The Tri-Ethnic Center for Prevention Research at Colorado State University has been monitoring American Indian youth substance use behaviors and their correlates for over 30 years. Each year the Center surveys a sample of 7th – 12th grade American Indian students who live on or near reservations about their drug and alcohol use, attitudes toward substance use, and many other variables. This study has been funded by the National Institute on Drug Abuse (NIDA), a part of the National Institutes of Health (NIH). (2012).
Promising Practices and Strategies to Reduce Alcohol and Substance Abuse Among American Indians and Alaska Natives, American Indian Decelopment Associates, Office of Justice Programs (2000).
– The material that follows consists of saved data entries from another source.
/-- R105: `field_set` replaces the bits of slot s by u and leaves every other bit of the byte unchanged. -/
def Obligations.FieldSetReplacesOneSlot : Prop :=
  ∀ w, w ∈ [1, 2, 4, 8] → ∀ (byte : Byte) (s u : Nat), s < 8 / w → u < 2 ^ w → ∀ i, i < 8 →
    (fieldSet byte s w u).getLsbD i = if s * w ≤ i ∧ i < s * w + w then u.testBit (i - s * w) else byte.getLsbD i

/-- R102: `dec_W` subtracts 2^W exactly when the top bit of the field is set, and `dec_W` and `enc_W` are inverse. -/
def Obligations.FieldDecodeInvertsEncode : Prop :=
  ∀ w, w ∈ [1, 2, 4, 8] →
    (∀ f : Nat, f < 2 ^ w → dec w f = ((f ^^^ 2 ^ (w - 1) : Nat) : Int) - 2 ^ (w - 1) ∧
      dec w f = (if f.testBit (w - 1) then (f : Int) - 2 ^ w else f) ∧ enc w (dec w f) = f) ∧
    (∀ v : Int, -2 ^ (w - 1) ≤ v → v ≤ 2 ^ (w - 1) - 1 → dec w (enc w v) = v)

/-- The packed policy's multiply-accumulate loop is the wide step product reduced modulo 2^W once (41_arithmetic R135, R136). -/
def Obligations.PackedLoopIsWrappedProduct : Prop :=
  ∀ w, w ∈ [1, 2, 4, 8] → ∀ (a b d : Tile) (cur : Int) (i j n : Nat),
    packedCell w a b d cur i j n = wrap w (cur + stepProduct n (tileAt a) (tileAt b) (tileAt d) i j)

/-- R139, R140: `quantize` floors the shift for every sign, then ReLU, then clamps; a negative value never becomes positive,
-1 stays -1, and a shift beyond ACC_BITS leaves the sign. -/
def Obligations.QuantizeFloorsThenClamps : Prop :=
  ∀ w, w ∈ [1, 2, 4, 8] → ∀ (x : Int) (sh : Nat),
    (∀ relu, quantize x sh relu w = clamp w (if relu then max 0 ⌊(x : ℚ) / 2 ^ sh⌋ else ⌊(x : ℚ) / 2 ^ sh⌋)) ∧
    (x < 0 → ⌊(x : ℚ) / 2 ^ sh⌋ < 0) ∧ ⌊((-1 : Int) : ℚ) / 2 ^ sh⌋ = -1 ∧
    (∀ p b, p.accBits = some b → inAcc p x = true → b < sh → ⌊(x : ℚ) / 2 ^ sh⌋ = if 0 ≤ x then 0 else -1) ∧
    ⌊(-17 : ℚ) / 2 ^ 2⌋ = -5 ∧ quantize (-17) 2 true w = 0

/-- R142, R143: with SHIFT = 0 and RELU = 0 `quantize` is the clamp, and its range with and without ReLU. -/
def Obligations.QuantizeRange : Prop :=
  ∀ w, w ∈ [1, 2, 4, 8] → ∀ (x : Int) (sh : Nat),
    quantize x 0 false w = clamp w x ∧
    (0 ≤ quantize x sh true w ∧ quantize x sh true w ≤ 2 ^ (w - 1) - 1) ∧
    (-2 ^ (w - 1) ≤ quantize x sh false w ∧ quantize x sh false w ≤ 2 ^ (w - 1) - 1) ∧
    quantize x sh true 1 = 0

/-- A step product of elements of at most eight bits is bounded, and fits an accumulator wide enough for the bound
(41_arithmetic R145). -/
def Obligations.StepProductBounded : Prop :=
  ∀ (p : Params) (a b d : Nat → Nat → Int),
    (∀ i j, -128 ≤ a i j ∧ a i j ≤ 127) → (∀ i j, -128 ≤ b i j ∧ b i j ≤ 127) → (∀ i j, -128 ≤ d i j ∧ d i j ≤ 127) →
    ∀ i j,
      (∀ k, -16256 ≤ a i k * b k j ∧ a i k * b k j ≤ 16384) ∧
      |stepProduct p.dim a b d i j| ≤ p.dim * 16384 + 128 ∧
      ((∀ n, p.accBits = some n → (p.dim : Int) * 16384 + 128 ≤ 2 ^ (n - 1) - 1) →
        inAcc p (stepProduct p.dim a b d i j) = true) ∧
      (p.accBits = some 32 → p.dim ≤ 131071 → inAcc p (stepProduct p.dim a b d i j) = true)

/-! ### Configuration, FENCE, FLUSH -/

/-- A legal CFGPREC sets its role's register and nothing else (42_config R160). -/
def Obligations.CfgprecSetsItsRole : Prop :=
  ∀ (s : State) (log2w : BitVec 3) (arg1 arg2 : ArgWord),
    log2w.toNat ≤ 3 → (arg1.extractLsb' 0 16).toNat = s.params.dim → s.params.dim * 2 ^ log2w.toNat % 8 = 0 →
    let reg : PrecisionReg := ⟨true, log2w.setWidth 2, arg1.extractLsb' 0 16⟩
    reg.width = 2 ^ log2w.toNat ∧
    exec (.cfgprec .ld log2w arg1 arg2) s = .next { s with cfgLd := reg } ∧
    exec (.cfgprec .ex log2w arg1 arg2) s = .next { s with cfgEx := reg } ∧
    exec (.cfgprec .st log2w arg1 arg2) s = .next { s with cfgSt := reg }

/-- A CFGPREC with LOG2W > 3, ROW_WIDTH other than DIM, or DIM·W no multiple of 8 faults CONFIG_VIOLATION (42_config R160). -/
def Obligations.CfgprecViolationFaults : Prop :=
  ∀ (s : State) (role : Role) (log2w : BitVec 3) (arg1 arg2 : ArgWord), role ≠ .reserved →
    (3 < log2w.toNat ∨ (arg1.extractLsb' 0 16).toNat ≠ s.params.dim ∨ s.params.dim * 2 ^ log2w.toNat % 8 ≠ 0) →
    FaultsWith (.cfgprec role log2w arg1 arg2) s .configViolation (exec (.cfgprec role log2w arg1 arg2) s)

/-- CFGACC sets CFG_Q from its fields, whatever its ARG words, and nothing else (42_config R161). -/
def Obligations.CfgaccSetsQuantization : Prop :=
  ∀ (s : State) (shift : BitVec 6) (relu : Bool) (policy : Policy) (arg1 arg2 : ArgWord),
    exec (.cfgacc shift relu policy arg1 arg2) s = .next { s with cfgQ := ⟨true, shift, relu, policy⟩ }

/-- FENCE and FLUSH complete with no state change, whatever their ARG words (45_sync R210, R212). -/
def Obligations.FenceAndFlushChangeNothing : Prop :=
  ∀ (s : State) (arg1 arg2 : ArgWord), exec (.fence arg1 arg2) s = .next s ∧ exec (.flush arg1 arg2) s = .next s

/-! ### MVIN and MVOUT -/

/-- MVIN into SP copies the tile's bytes and changes nothing else (44_move R195, 20_memory R55, R56). -/
def Obligations.MvinCopiesTileToScratchpad : Prop :=
  ∀ (s : State) (arg1 arg2 : ArgWord) (row : Nat),
    let n := s.params.dim * s.cfgLd.width / 8
    s.cfgLd.valid = true → NamesRows s arg2 .sp false row s.params.dim →
    arg1.toNat + s.params.dim * n ≤ s.params.memSize →
    ∃ t, exec (.mvin arg1 arg2) s = .next t ∧ t = { s with sp := t.sp } ∧
      ∀ r b, t.spByte r b =
        if row ≤ r ∧ r < row + s.params.dim ∧ b < n then some (s.memByte (arg1.toNat + (r - row) * n + b)) else s.spByte r b

/-- MVIN into ACC stores every sign-extended field, added onto the resident element under the accumulate bit, and changes
nothing else (44_move R195). -/
def Obligations.MvinDecodesTileToAccumulator : Prop :=
  ∀ (s : State) (arg1 arg2 : ArgWord) (accum : Bool) (row : Nat) (old : Nat → Nat → Int),
    let w := s.cfgLd.width
    let n := s.params.dim * w / 8
    let field := fun i j => unpackSigned (s.memByte (arg1.toNat + i * n + j / slots w)) (j % slots w) w
    s.cfgLd.valid = true → NamesRows s arg2 .acc accum row s.params.dim →
    arg1.toNat + s.params.dim * n ≤ s.params.memSize →
    (accum = false → ∀ i j, old i j = 0) →
    (accum = true → ∀ i j, i < s.params.dim → j < s.params.dim →
      s.accElem (row + i) j = some (old i j) ∧ inAcc s.params (old i j + field i j) = true) →
    ∃ t, exec (.mvin arg1 arg2) s = .next t ∧ t = { s with acc := t.acc } ∧
      ∀ r j, t.accElem r j =
        if row ≤ r ∧ r < row + s.params.dim ∧ j < s.params.dim then some (old (r - row) j + field (r - row) j)
        else s.accElem r j

/-- MVIN's checks, in the order its rule writes them (44_move R195, 60_exceptions R222). -/
def Obligations.MvinFaultsInOrder : Prop :=
  ∀ (s : State) (arg1 arg2 : ArgWord),
    let faults := fun c => FaultsWith (.mvin arg1 arg2) s c (exec (.mvin arg1 arg2) s)
    let legal := LegalAddress arg2 [(.sp, false), (.acc, false), (.acc, true)]
    let rows := RowsInRange s arg2 s.params.dim
    (s.cfgLd.valid = false → faults .configNotSet) ∧
    (s.cfgLd.valid = true → ¬ legal → faults .illegalAddress) ∧
    (s.cfgLd.valid = true → legal → ¬ rows → faults .rowOutOfRange) ∧
    (s.cfgLd.valid = true → legal → rows →
      s.params.memSize < arg1.toNat + s.params.dim * (s.params.dim * s.cfgLd.width / 8) → faults .memOutOfRange)

/-- An accumulating MVIN reports its first failing element in row-major order: undef as UNINIT_READ, a sum outside the
accumulator's range as ACC_OVERFLOW (44_move R195, 60_exceptions R222). -/
def Obligations.MvinAccumulateReportsFirstFault : Prop :=
  ∀ (s : State) (arg1 arg2 : ArgWord) (row i0 j0 : Nat),
    let w := s.cfgLd.width
    let n := s.params.dim * w / 8
    let field := fun i j => unpackSigned (s.memByte (arg1.toNat + i * n + j / slots w)) (j % slots w) w
    let faults := fun c => FaultsWith (.mvin arg1 arg2) s c (exec (.mvin arg1 arg2) s)
    s.cfgLd.valid = true → NamesRows s arg2 .acc true row s.params.dim →
    arg1.toNat + s.params.dim * n ≤ s.params.memSize → i0 < s.params.dim → j0 < s.params.dim →
    (∀ i j, j < s.params.dim → (i < i0 ∨ (i = i0 ∧ j < j0)) →
      ∃ cur, s.accElem (row + i) j = some cur ∧ inAcc s.params (cur + field i j) = true) →
    (s.accElem (row + i0) j0 = none → faults .uninitRead) ∧
    (∀ cur, s.accElem (row + i0) j0 = some cur → inAcc s.params (cur + field i0 j0) = false → faults .accOverflow)

/-- MVOUT from SP copies the tile's bytes to MEM and changes nothing else (44_move R196). -/
def Obligations.MvoutCopiesScratchpadTile : Prop :=
  ∀ (s : State) (arg1 arg2 : ArgWord) (row : Nat) (bytes : Nat → Nat → Byte),
    let n := s.params.dim * s.cfgSt.width / 8
    s.cfgSt.valid = true → NamesRows s arg2 .sp false row s.params.dim →
    arg1.toNat + s.params.dim * n ≤ s.params.memSize →
    (∀ i b, i < s.params.dim → b < n → s.spByte (row + i) b = some (bytes i b)) →
    ∃ t, exec (.mvout arg1 arg2) s = .next t ∧ t = { s with mem := t.mem } ∧
      (∀ i b, i < s.params.dim → b < n → t.memByte (arg1.toNat + i * n + b) = bytes i b) ∧
      ∀ a, ¬ (arg1.toNat ≤ a ∧ a < arg1.toNat + s.params.dim * n) → t.memByte a = s.memByte a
In 1986, Congress found that "alcohol and substance abuse are the most severe health and social problems facing Indian tribes and people today and nothing is more costly to Indian people than the consequences of alcohol and substance abuse measured in physical, mental, social, and economic terms." This publication features promising practices from nine Tribes that highlight effective solutions that combine western and traditional approaches, building upon the strengths of the respective Indian communities.
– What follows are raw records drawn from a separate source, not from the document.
-- ==== Sys2Proof/Tests/Slice0.lean ====
section
/-! SUPPORT. Tests: words of the spec decode; each well-formedness check refuses an ill-formed term; one-step vectors of
95_test_vectors.md; and, for every statement with hypotheses, a concrete state and operands that meet them (`witness_…`).
Expected results are the spec's own, except in `witness_…`, which expect nothing. -/

-- One theorem at a time: many checked at once ask for more threads than the memory limit leaves room for.
set_option Elab.async false

namespace Sys2Proof.Tests

open Sys2Proof.Machine

/-- The next state, if the outcome is one. -/
def stateOf : Host.Outcome State Fault Refusal → Option State
  | .next t => some t
  | _ => none

/-- What a fault records in the next state: HALTED, CAUSE, FCMD. -/
def faultOf (o : Host.Outcome State Fault Refusal) : Option (Bool × Cause × CmdWord) :=
  (stateOf o).map (fun t => (t.halted, t.cause, t.fcmd))

/-- LA `sp:N` as an ARG word. -/
def sp (n : Nat) : ArgWord := (LocalOperand.sp n).arg
/-- LA `acc:N` as an ARG word. -/
def acc (n : Nat) : ArgWord := (LocalOperand.acc n).arg
/-- LA `acc+:N` as an ARG word. -/
def accPlus (n : Nat) : ArgWord := (LocalOperand.accPlus n).arg
/-- LA `-` as an ARG word. -/
def dash : ArgWord := LocalOperand.dash.arg

/-! ### Decoding (30_encoding R77 to R80, R88, R89; words of 95_test_vectors 2.3 and of the rules' examples) -/

theorem test_decode_cfgprec : decode ⟨0x00000D01#32, 4#64, 0#64⟩ = .ok (.cfgprec .ex 3#3 4#64 0#64) := by decide +kernel
theorem test_decode_cfgacc : decode ⟨0x00004202#32, 0#64, 0#64⟩ = .ok (.cfgacc 2#6 true .wide 0#64 0#64) := by
  decide +kernel
theorem test_decode_mvin : decode ⟨0x00000010#32, 0x100#64, 0#64⟩ = .ok (.mvin 0x100#64 (sp 0)) := by decide +kernel
theorem test_decode_mvout : decode ⟨0x00000011#32, 0x200#64, 0x80000004#64⟩ = .ok (.mvout 0x200#64 (acc 4)) := by
  decide +kernel
theorem test_decode_preload : decode ⟨0x00000020#32, 4#64, 0x80000000#64⟩ = .ok (.preload (sp 4) (acc 0)) := by
  decide +kernel
theorem test_decode_computePre : decode ⟨0x00000021#32, 0#64, 0xFFFFFFFF#64⟩ = .ok (.computePre (sp 0) dash) := by
  decide +kernel
theorem test_decode_computeAcc : decode ⟨0x00000022#32, 4#64, 8#64⟩ = .ok (.computeAcc (sp 4) (sp 8)) := by decide +kernel
theorem test_decode_pack :
    decode ⟨0x00040130#32, 0x80000000#64, 8#64⟩ = .ok (.pack 4#16 1#2 (acc 0) (sp 8)) := by decide +kernel
theorem test_decode_unpack :
    decode ⟨0x00040131#32, 0#64, 0x80000000#64⟩ = .ok (.unpack 4#16 1#2 (sp 0) (acc 0)) := by decide +kernel
theorem test_decode_fence : decode ⟨0x00000040#32, 5#64, 6#64⟩ = .ok (.fence 5#64 6#64) := by decide +kernel
theorem test_decode_flush : decode ⟨0x00000041#32, 0xDEADBEEF#64, 0#64⟩ = .ok (.flush 0xDEADBEEF#64 0#64) := by
  decide +kernel

/-- The ILLEGAL_COMMAND rows of 95_test_vectors 2.3, and OPCODE 0xFF. -/
theorem test_decode_illegal :
    [0x00000301#32, 0x00002001#32, 0x00010002#32, 0x00000000#32, 0x00000110#32, 0x00000012#32, 0x00000430#32, 0x000000FF#32].map
        (fun cmd => decode ⟨cmd, 4#64, 0#64⟩)
      = [.error .reservedRole, .error .reservedBitSet, .error .reservedBitSet, .error .unassignedOpcode,
          .error .reservedBitSet, .error .unassignedOpcode, .error .reservedBitSet, .error .unassignedOpcode] := by
  decide +kernel

/-- CMD in bits 31..0, ARG1 in bits 95..32, ARG2 in bits 159..96. -/
theorem test_decodeTableWord :
    decodeTableWord 160 (0x00000022 + 4 * 2 ^ 32 + 8 * 2 ^ 96) = some (.computeAcc (sp 4) (sp 8)) := by decide +kernel

/-- The word placed is the word the next step runs. -/
theorem test_withFetchWord :
    (stateOf (step (State.reset.withFetchWord 160 (0x00000801 + 4 * 2 ^ 32)))).map (·.cfgLd) = some ⟨true, 2#2, 4#16⟩ := by
  decide +kernel

/-- `pack.2 4, acc:0, sp:8` assembles to 00040130 / 80000000 / 8 (40_codec R113, example). -/
theorem test_assemble_pack :
    assemble (.pack .w2 4#16 (.acc 0) (.sp 8)) = ⟨0x00040130#32, 0x80000000#64, 8#64⟩ := by decide +kernel

/-- `compute.pre sp:0` expands to `compute.pre sp:0, -` (30_encoding R94). -/
theorem test_expand_computePre :
    assemble ((PseudoLine.computePre (.sp 0)).expand Params.vectors) = ⟨0x00000021#32, 0#64, 0xFFFFFFFF#64⟩ := by
  decide +kernel

/-! ### Well-formedness: each check refuses an ill-formed term -/

theorem test_wellFormed_refuses_role_3 : (Instr.cfgprec .reserved 0#3 0#64 0#64).wellFormed = false := by decide
theorem test_wellFormed_refuses_row_numbers :
    (LocalOperand.sp (2 ^ 29)).wellFormed = false ∧ (LocalOperand.spPlus (2 ^ 29)).wellFormed = false ∧
      (LocalOperand.acc (2 ^ 29)).wellFormed = false ∧ (LocalOperand.accPlus (2 ^ 29)).wellFormed = false := by decide
theorem test_wellFormed_refuses_preload_w_dash : (PseudoLine.preloadW .dash (.acc 0)).wellFormed = false := by decide
theorem test_memory_wf_refuses :
    ¬ Memory.wf [(2, 1#8), (1, 1#8)] ∧ ¬ Memory.wf [(1, 0#8)] ∧ ¬ Memory.wf [(1, 1#8), (1, 2#8)] := by decide

/-! ### One-step vectors (95_test_vectors section 2 and the rules' examples) -/

/-- Reset with the three precision registers at W = 2^log2w and CFG_Q as given. -/
def configured (log2w : BitVec 2) (q : QuantReg) : State :=
  { State.reset with cfgLd := ⟨true, log2w, 4#16⟩, cfgEx := ⟨true, log2w, 4#16⟩, cfgSt := ⟨true, log2w, 4#16⟩, cfgQ := q }

/-- CFG_Q with SHIFT 0 and RELU 0. -/
def plain (policy : Policy) : QuantReg := ⟨true, 0#6, false, policy⟩

/-- 95 2.3: `cfgprec ld, 4, 4`: STATUS = 0x0000100100000201, FARG1 = 4, CFG_LD still invalid. -/
theorem test_cfgprec_violation :
    (stateOf (exec (.cfgprec .ld 4#3 4#64 0#64) State.reset)).map (fun t => (t.statusWord, t.farg1, t.cfgLd.valid))
      = some (0x0000100100000201#64, 4#64, false) := by decide +kernel

/-- 95 2.3: `cfgacc 63, 0, packed`. -/
theorem test_cfgacc :
    (stateOf (exec (.cfgacc 63#6 false .packed 0#64 0#64) State.reset)).map (·.cfgQ) = some ⟨true, 63#6, false, .packed⟩ := by
  decide +kernel

/-- 44_move R195, example: at W = 2, MEM[0x100..] = B4 1B 55 AA gives SP[0..3][0]. -/
theorem test_mvin_sp :
    (stateOf (exec (.mvin 0x100#64 (sp 0))
        { configured 1#2 (plain .wide) with mem := [(0x100, 0xB4#8), (0x101, 0x1B#8), (0x102, 0x55#8), (0x103, 0xAA#8)] })).map
      (fun t => (t.spByte 0 0, t.spByte 1 0, t.spByte 2 0, t.spByte 3 0, t.spByte 0 1))
      = some (some 0xB4#8, some 0x1B#8, some 0x55#8, some 0xAA#8, none) := by decide +kernel

/-- 95 2.4: ACC[0] = [2^31-1, 0, 0, 0], MEM[0] = 01, `mvin 0, acc+:0`: ACC_OVERFLOW. -/
theorem test_mvin_overflow :
    faultOf (exec (.mvin 0#64 (accPlus 0))
        { configured 3#2 (plain .wide) with
          mem := [(0, 1#8)], acc := CellStore.putGrid [((0, 0), 2147483647)] 0 (fun i j => if i + j = 0 then 2147483647 else 0) 4 4 })
      = some (true, .accOverflow, 0x10#32) := by decide +kernel

/-- 44_move R196, example: W = 4, s = 2, ReLU, ACC[4] = -17, 100, 3, 28 gives 70 70 (rows 5 to 7 all zero here). -/
theorem test_mvout_acc :
    (stateOf (exec (.mvout 0x200#64 (acc 4))
        { configured 2#2 ⟨true, 2#6, true, .wide⟩ with
          acc := CellStore.putGrid [] 4 (fun i j => if i = 0 then [(-17 : Int), 100, 3, 28].getD j 0 else 0) 4 4 })).map
      (fun t => (t.memByte 0x200, t.memByte 0x201, t.memByte 0x202)) = some (0x70#8, 0x70#8, 0#8) := by decide +kernel

/-- 95 2.4: from reset plus `cfgprec st, 4, 3`: `mvout 0, sp:0`: UNINIT_READ. -/
theorem test_mvout_undef :
    faultOf (exec (.mvout 0#64 (sp 0)) { State.reset with cfgSt := ⟨true, 3#2, 4#16⟩ }) = some (true, .uninitRead, 0x11#32) := by
  decide +kernel

/-- 43_matmul R171, example: `preload sp:4, acc:0` captures the tile at SP rows 4..7 and sets DEST = acc:0. -/
theorem test_preload :
    (stateOf (exec (.preload (sp 4) (acc 0))
        { configured 1#2 (plain .wide) with
          sp := [((4, 0), 0xB4#8), ((5, 0), 0x1B#8), ((6, 0), 0x55#8), ((7, 0), 0xAA#8)] })).map
      (fun t => (t.pendw, t.pendwValid, t.dest, t.destValid))
      = some ([[0, 1, -1, -2], [-1, -2, 1, 0], [1, 1, 1, 1], [-2, -2, -2, -2]], true, 0x80000000#32, true) := by
  decide +kernel

/-- SP rows 0..3 = (1, 2, 3, 4) at W = 8, a pending destination, and the identity as pending or resident weight. -/
def ready (dest : LocalWord) (pending : Bool) (policy : Policy) : State :=
  { configured 3#2 (plain policy) with
    sp := CellStore.putGrid [] 0 (fun _ j => BitVec.ofNat 8 (j + 1)) 4 4, dest := dest, destValid := true
    pendw := [[1, 0, 0, 0], [0, 1, 0, 0], [0, 0, 1, 0], [0, 0, 0, 1]], pendwValid := pending
    wreg := [[0, 0, 0, 1], [0, 0, 1, 0], [0, 1, 0, 0], [1, 0, 0, 0]], wregValid := !pending }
Moyers on Addiction: Close to Home, premiered on PBS stations on March 29, 1998. This Web companion piece features Science: The Hijacked Brain, the latest scientific advances in understanding and treating addiction, plus Animated Illustrations of the brain and the mechanism of drugs in the body; Treatment: Changing Lives, how treatment works, types of treatment, profiles of selected programs, and questions to ask; Prevention: The Next Generation, what works and what doesn't, who is at risk, and how we can protect our children; Policy: The Politics of Addiction, current policy, controversial issues, and what you can do to help.